Records from a data source
******

-- ==== Sys2Proof/Certificates/Slice0/Obligations.lean ====
section
/-!
DEFINITION. The statements for the provers: what every step keeps, and what each command does.
-/

open Sys2Proof Sys2Proof.Machine

/-- A doorbell to the page of an ACTIVE slice of its function, for a queue pair or completion queue of that slice: KIND 0 sets the send
queue's producer index and posts its slots, KIND 1 the receive queue's, KIND 2 sets a completion queue's consumer index, KIND 3 arms it,
KIND 4 arms it for solicited completions only. Entries on a page that the function has yet to translate are posted only once a Translation
Request for it is answered. The command answers exactly that state. (R264, R265, R266, R289, R427, R434) -/
def Obligations.DoorbellsServed : Prop :=
  (∀ (s : State) (vh n num index : Nat) (es : List (List Byte)) (q : Qp), slRd Reg.SLC_VH n s.dev = vh → slState n s.dev = slActive →
    ownsNum n num s.dev = true → brgQp num s.dev = false → qpOf num s.dev = some q → q.state ≠ 5 →
    (es = [] ∨ rd Reg.FUN_ATS_EN vh s.dev ≠ 1 →
      answers (.sqDoorbell vh n true num 0 index es) s
        (engSettled (s.dev |> updQp num (fun q => { q with sqPi := index }) |> updQp num (fun q => { q with sq := q.sq ++ es }))) ∧
      answers (.rqDoorbell vh n true num 1 index es) s
        (engSettled (s.dev |> updQp num (fun q => { q with rqPi := index }) |> updQp num (fun q => { q with rq := q.rq ++ es.map recvOf })))) ∧
    (es ≠ [] → rd Reg.FUN_ATS_EN vh s.dev = 1 → (s.dev.eng.ringWaits.any fun w => w.slice == n && w.key == num) = false →
      ∀ page, page = ringPlace n num s.dev / 4096 →
      ((s.dev.eng.atc.any fun e => e.vh == vh && e.pasid == slicePasid n s.dev && e.page == page && e.read) = true →
        answers (.sqDoorbell vh n true num 0 index es) s (engSettled (s.dev |> bump Reg.FUN_ATC_HIT vh
          |> updQp num (fun q => { q with sqPi := index }) |> updQp num (fun q => { q with sq := q.sq ++ es })))) ∧
      ((s.dev.eng.atc.any fun e => e.vh == vh && e.pasid == slicePasid n s.dev && e.page == page && e.read) = false →
        answers (.sqDoorbell vh n true num 0 index es) s (engSettled (s.dev
          |> updQp num (fun q => { q with sqPi := index }) |> updQp num (fun q => { q with sq := q.sq ++ [] })
          |> askPage vh (slicePasid n s.dev) page |> waitRing n num index (ringPlace n num s.dev) es true))))) ∧
  (∀ (s : State) (vh n num index : Nat) (c : Cq), slRd Reg.SLC_VH n s.dev = vh → slState n s.dev = slActive → ownsNum n num s.dev = true →
    cqOf num s.dev = some c →
    answers (.cqConsumerDoorbell vh n true num 2 index) s (engSettled (s.dev |> touchCq num |> putCq num (some { c with ci := index }))) ∧
    answers (.cqArmDoorbell vh n true num 3) s
      (engSettled (s.dev |> touchCq num |> putCq num (some { c with armed := true, solOnly := false }))) ∧
    answers (.cqArmSolDoorbell vh n true num 4) s
      (engSettled (s.dev |> touchCq num |> putCq num (some { c with armed := true, solOnly := true }))))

******

Would you transcribe the records above exactly, leaving nothing out?

-- ==== Sys2Proof/Certificates/Slice0/Obligations.lean ====
section
/-!
DEFINITION. The statements for the provers: what every step keeps, and what each command does.
-/

open Sys2Proof Sys2Proof.Machine

/-- A doorbell to the page of an ACTIVE slice of its function, for a queue pair or completion queue of that slice: KIND 0 sets the send
queue's producer index and posts its slots, KIND 1 the receive queue's, KIND 2 sets a completion queue's consumer index, KIND 3 arms it,
KIND 4 arms it for solicited completions only. Entries on a page that the function has yet to translate are posted only once a Translation
Request for it is answered. The command answers exactly that state. (R264, R265, R266, R289, R427, R434) -/
def Obligations.DoorbellsServed : Prop :=
  (∀ (s : State) (vh n num index : Nat) (es : List (List Byte)) (q : Qp), slRd Reg.SLC_VH n s.dev = vh → slState n s.dev = slActive →
    ownsNum n num s.dev = true → brgQp num s.dev = false → qpOf num s.dev = some q → q.state ≠ 5 →
    (es = [] ∨ rd Reg.FUN_ATS_EN vh s.dev ≠ 1 →
      answers (.sqDoorbell vh n true num 0 index es) s
        (engSettled (s.dev |> updQp num (fun q => { q with sqPi := index }) |> updQp num (fun q => { q with sq := q.sq ++ es }))) ∧
      answers (.rqDoorbell vh n true num 1 index es) s
        (engSettled (s.dev |> updQp num (fun q => { q with rqPi := index }) |> updQp num (fun q => { q with rq := q.rq ++ es.map recvOf })))) ∧
    (es ≠ [] → rd Reg.FUN_ATS_EN vh s.dev = 1 → (s.dev.eng.ringWaits.any fun w => w.slice == n && w.key == num) = false →
      ∀ page, page = ringPlace n num s.dev / 4096 →
      ((s.dev.eng.atc.any fun e => e.vh == vh && e.pasid == slicePasid n s.dev && e.page == page && e.read) = true →
        answers (.sqDoorbell vh n true num 0 index es) s (engSettled (s.dev |> bump Reg.FUN_ATC_HIT vh
          |> updQp num (fun q => { q with sqPi := index }) |> updQp num (fun q => { q with sq := q.sq ++ es })))) ∧
      ((s.dev.eng.atc.any fun e => e.vh == vh && e.pasid == slicePasid n s.dev && e.page == page && e.read) = false →
        answers (.sqDoorbell vh n true num 0 index es) s (engSettled (s.dev
          |> updQp num (fun q => { q with sqPi := index }) |> updQp num (fun q => { q with sq := q.sq ++ [] })
          |> askPage vh (slicePasid n s.dev) page |> waitRing n num index (ringPlace n num s.dev) es true))))) ∧
  (∀ (s : State) (vh n num index : Nat) (c : Cq), slRd Reg.SLC_VH n s.dev = vh → slState n s.dev = slActive → ownsNum n num s.dev = true →
    cqOf num s.dev = some c →
    answers (.cqConsumerDoorbell vh n true num 2 index) s (engSettled (s.dev |> touchCq num |> putCq num (some { c with ci := index }))) ∧
    answers (.cqArmDoorbell vh n true num 3) s
      (engSettled (s.dev |> touchCq num |> putCq num (some { c with armed := true, solOnly := false }))) ∧
    answers (.cqArmSolDoorbell vh n true num 4) s
      (engSettled (s.dev |> touchCq num |> putCq num (some { c with armed := true, solOnly := true }))))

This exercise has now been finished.